Mercer also enjoyed considerable success as a recording artist, including four No. 1 singles on Capitol, which he cofounded with Glenn Wallichs and Buddy DeSylva. Among those hits were "On the Atchison, Topeka, and the Santa Fe" (written with Harry Warren) and "Ac-Cent-Tchu-Ate the Positive" (with Harold Arlen). Mercer died in 1976 at the age of 66.
The music: There are only 12 Mercer songs in the set, but two of them illustrate nicely the way Mercer, the writer and singer, loved having fun with words. It's hard to listen to some of the lyrics to "Ac-Cent-Tchu-Ate the Positive" without smiling.
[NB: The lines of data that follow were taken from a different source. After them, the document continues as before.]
theorem spDec_of_none {p : Params} {s : State} (h : spBelow p (s.reg p.spIndex) = none) :
    spDec p s = .error (.outOfBounds .stack (-1)) := by
  rcases spDec_cases p s with ⟨h0, hw, hd⟩ | ⟨h0, hw, hd⟩ | ⟨h0, hd⟩ <;> simp_all [spBelow]

theorem spInc_of_some {p : Params} {s : State} {v : Byte} (h : spAbove p (s.reg p.spIndex) = some v) :
    spInc p s = .ok (s.setReg p.spIndex v) := by
  rcases spInc_cases p s with ⟨h0, hw, hi⟩ | ⟨h0, hw, hi⟩ | ⟨h0, hi⟩ <;> simp_all [spAbove]

theorem spInc_of_none {p : Params} {s : State} (h : spAbove p (s.reg p.spIndex) = none) :
    spInc p s = .error (.outOfBounds .stack 256) := by
  rcases spInc_cases p s with ⟨h0, hw, hi⟩ | ⟨h0, hw, hi⟩ | ⟨h0, hi⟩ <;> simp_all [spAbove]

/-! ### The two relations -/

/-- `Completes p s i t`: run in `s`, instruction `i` raises nothing and leaves `t`. -/
inductive Completes (p : Params) (s : State) : Instr → State → Prop
  | hlt : Completes p s .hlt (s.advance 1).halt
  | ldi {a b : Byte} {ra : Fin 8} (ha : regOperand a = .ok ra) : Completes p s (.ldi a b) ((s.setReg ra b).advance 3)
  | prn {a : Byte} {ra : Fin 8} (ha : regOperand a = .ok ra) : Completes p s (.prn a) ((s.emit (s.reg ra)).advance 2)
  | mul {a b : Byte} {ra rb : Fin 8} (hab : regOperands a b = .ok (ra, rb)) :
      Completes p s (.mul a b) ((s.setReg ra (BitVec.ofNat 8 ((s.reg ra).toNat * (s.reg rb).toNat))).advance 3)
  | add {a b : Byte} {ra rb : Fin 8} (hab : regOperands a b = .ok (ra, rb)) :
      Completes p s (.add a b) ((s.setReg ra (BitVec.ofNat 8 ((s.reg ra).toNat + (s.reg rb).toNat))).advance 3)
  | cmp {a b : Byte} {ra rb : Fin 8} (hab : regOperands a b = .ok (ra, rb)) :
      Completes p s (.cmp a b) ((s.setFlags (compareFlags (s.reg ra) (s.reg rb))).advance 3)
  | push {a v : Byte} {ra : Fin 8} (ha : regOperand a = .ok ra) (hv : spBelow p (s.reg p.spIndex) = some v) :
      Completes p s (.push a)
        (({ s.setReg p.spIndex v with mem := s.mem.put v.toNat ((s.setReg p.spIndex v).reg ra) } : State).advance 2)
  | pop {a v : Byte} {ra : Fin 8} (ha : regOperand a = .ok ra)
      (hv : spAbove p ((s.setReg ra (s.mem.get (s.reg p.spIndex).toNat)).reg p.spIndex) = some v) :
      Completes p s (.pop a)
        (((s.setReg ra (s.mem.get (s.reg p.spIndex).toNat)).setReg p.spIndex v).advance 2)
  | call {a v : Byte} {ra : Fin 8} (ha : regOperand a = .ok ra) (hret : s.pc.toNat + 2 ≤ 255)
      (hv : spBelow p (s.reg p.spIndex) = some v) :
      Completes p s (.call a)
        (({ s.setReg p.spIndex v with mem := s.mem.put v.toNat (BitVec.ofNat 8 (s.pc.toNat + 2)) } : State).jumpTo
          ((s.setReg p.spIndex v).reg ra))
  | ret {v : Byte} (hv : spAbove p (s.reg p.spIndex) = some v) :
      Completes p s .ret ((s.setReg p.spIndex v).jumpTo (s.mem.get (s.reg p.spIndex).toNat))
  | jmp {a : Byte} {ra : Fin 8} (ha : regOperand a = .ok ra) : Completes p s (.jmp a) (s.jumpTo (s.reg ra))
  | jeqTaken {a : Byte} {ra : Fin 8} (ha : regOperand a = .ok ra) (hE : s.fl.E = true) :
      Completes p s (.jeq a) (s.jumpTo (s.reg ra))
  | jeqNotTaken {a : Byte} {ra : Fin 8} (ha : regOperand a = .ok ra) (hE : s.fl.E = false) :
      Completes p s (.jeq a) (s.advance 2)
  | jneTaken {a : Byte} {ra : Fin 8} (ha : regOperand a = .ok ra) (hE : s.fl.E = false) :
      Completes p s (.jne a) (s.jumpTo (s.reg ra))
  | jneNotTaken {a : Byte} {ra : Fin 8} (ha : regOperand a = .ok ra) (hE : s.fl.E = true) :
      Completes p s (.jne a) (s.advance 2)

/-- `Raises p s i e`: run in `s`, instruction `i` raises `e`. -/
inductive Raises (p : Params) (s : State) : Instr → Exception → Prop
  | register {i : Instr} {v : Byte} (h : i.registerOperands.find? namesNoRegister = some v) :
      Raises p s i (.outOfBounds .register v.toNat)
  | push {a : Byte} {ra : Fin 8} (ha : regOperand a = .ok ra) (hv : spBelow p (s.reg p.spIndex) = none) :
      Raises p s (.push a) (.outOfBounds .stack (-1))
  | pop {a : Byte} {ra : Fin 8} (ha : regOperand a = .ok ra)
      (hv : spAbove p ((s.setReg ra (s.mem.get (s.reg p.spIndex).toNat)).reg p.spIndex) = none) :
      Raises p s (.pop a) (.outOfBounds .stack 256)
  | callReturn {a : Byte} {ra : Fin 8} (ha : regOperand a = .ok ra) (hret : 255 < s.pc.toNat + 2) :
      Raises p s (.call a) (.outOfBounds .memory ((s.pc.toNat + 2 : Nat) : Int))
  | callStack {a : Byte} {ra : Fin 8} (ha : regOperand a = .ok ra) (hret : s.pc.toNat + 2 ≤ 255)
      (hv : spBelow p (s.reg p.spIndex) = none) : Raises p s (.call a) (.outOfBounds .stack (-1))
  | ret (hv : spAbove p (s.reg p.spIndex) = none) : Raises p s .ret (.outOfBounds .stack 256)

/-! ### `execWith` is the two relations -/

theorem Completes.execWith_eq {p : Params} {s t : State} {i : Instr} (h : Completes p s i t) :
    execWith p i s = .next t := by
  cases h with
  | hlt => rfl
  | ldi ha => simp [execWith, execLdi, ha]
  | prn ha => simp [execWith, execPrn, ha]
  | mul hab => simp [execWith, execMul, aluInstr, hab, State.applyAlu]
  | add hab => simp [execWith, execAdd, aluInstr, hab, State.applyAlu]
  | cmp hab => simp [execWith, execCmp, aluInstr, hab, State.applyAlu]
  | push ha hv => simp [execWith, execPushWith, ha, spDec_of_some hv]
  | pop ha hv => simp [execWith, execPopWith, ha, spInc_of_some hv]
  | call ha hret hv => simp [execWith, execCallWith, ha, Nat.not_lt.2 hret, spDec_of_some hv]
  | ret hv => simp [execWith, execRetWith, spInc_of_some hv]
  | jmp ha => simp [execWith, execJmp, ha]
  | jeqTaken ha hE => simp [execWith, execJeq, ha, hE, State.branchIf]
  | jeqNotTaken ha hE => simp [execWith, execJeq, ha, hE, State.branchIf]
  | jneTaken ha hE => simp [execWith, execJne, ha, hE, State.branchIf]
  | jneNotTaken ha hE => simp [execWith, execJne, ha, hE, State.branchIf]

/-- The operand check comes before every other statement of an instruction (R85). -/
theorem execWith_of_bad_register (p : Params) (s : State) (i : Instr) (v : Byte)
    (h : i.registerOperands.find? namesNoRegister = some v) :
    execWith p i s = .next (enterFault (.outOfBounds .register v.toNat) s) := by
  cases i with
  | hlt => simp [Instr.registerOperands] at h
  | ldi a b => simp [execWith, execLdi, regOperand_of_find? h]
  | prn a => simp [execWith, execPrn, regOperand_of_find? h]
  | mul a b => simp [execWith, execMul, aluInstr, regOperands_of_find? h]
  | add a b => simp [execWith, execAdd, aluInstr, regOperands_of_find? h]
  | cmp a b => simp [execWith, execCmp, aluInstr, regOperands_of_find? h]
  | push a => simp [execWith, execPushWith, regOperand_of_find? h]
  | pop a => simp [execWith, execPopWith, regOperand_of_find? h]
  | call a => simp [execWith, execCallWith, regOperand_of_find? h]
  | ret => simp [Instr.registerOperands] at h
  | jmp a => simp [execWith, execJmp, regOperand_of_find? h]
  | jeq a => simp [execWith, execJeq, regOperand_of_find? h]
  | jne a => simp [execWith, execJne, regOperand_of_find? h]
After pointing out the benefits of a positive attitude, Mercer declares:
To illustrate my last remark
Jonah in the whale, Noah in the ark.
What did they do, just when everything looked so dark?
Man, they said, we better
Ac-cent-tchu-ate the positive
E-lim-i-nate the negative
And latch on to the affirmative
Don't mess with Mister In-Between.
At the same time, Mercer wrote what Sinatra has called the greatest saloon song ever: "One for My Baby" (also with Arlen). Mercer's lyrics are so intimate and efficient, slipping in such exquisite rhymes as "episode," "code," "explode" and "road" without detracting from the intimate, downbeat mood. The opening lines:
It's quarter to three, there's no one in the place except you and me
So, set 'em up, Joe, I got a little story you oughta know
We're drinkin', my friend, to the end of a brief episode
Make it one for my baby and one more for the road.
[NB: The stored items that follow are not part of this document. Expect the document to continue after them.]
-- ==== Sys2Proof/Machine/HostProgram.lean ====
section
/-! DEFINITION. The pseudo-instructions Host programs are written in (30_encoding R113), each as the accesses it makes. -/

namespace Sys2Proof.Machine

open Sys2Proof

/-- WR8 off, v. -/
def wr8 (off : Nat) (v : Byte) : Input := .access (.write (BitVec.ofNat 12 off) .byte (v.setWidth 32))

/-- WR16 off, v. -/
def wr16 (off : Nat) (v : Half) : Input := .access (.write (BitVec.ofNat 12 off) .half (v.setWidth 32))

/-- WR32 off, v. -/
def wr32 (off : Nat) (v : Word) : Input := .access (.write (BitVec.ofNat 12 off) .word v)

/-- RD32 off. -/
def rd32 (off : Nat) : Input := .access (.read (BitVec.ofNat 12 off) .word)

/-- ISSUE cmd: WR32 0x008, encode(cmd). -/
def issueCommand (i : Instr) : Input := wr32 0x008 (encode i)

/-- WR8 0x400+k, byte_k for each k in order, from k on. -/
def loadBytesFrom (k : Nat) : List Byte → List Input
  | [] => []
  | b :: bs => wr8 (0x400 + k) b :: loadBytesFrom (k + 1) bs

/-- LOAD bytes: the bytes into FRAME_BUF, then their count into FRAME_LEN. -/
def loadTelegram (bytes : List Byte) : List Input :=
  loadBytesFrom 0 bytes ++ [wr32 0x00C (BitVec.ofNat 32 bytes.length)]

/-- The polls of a WAIT: `n` reads of STATUS. How many a WAIT makes is the Host's, which reads until BUSY is 0. -/
def pollStatus (n : Nat) : List Input := List.replicate n (rd32 0x004)

end Sys2Proof.Machine
end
Between those cornerstones, Mercer moves all over the place in the set, from "G.I. Jive," which throws his own rhymes at you with the force of an NBA slam dunk, to the fun in his voice as he weaves his way through Sammy Fain-Jack Yellen's "Never Make Eyes (At the Gal With the Guys Who Are Bigger Than You)."
How could anyone resist?
Further listening: "Johnny Mercer: The Capitol Collector's Series" on Capitol focuses on Mercer's pop hits, while "Two of Kind," on East/West and featuring Mercer in duets with Bobby Darin, is a favorite of hard-core Mercer and Darin fans.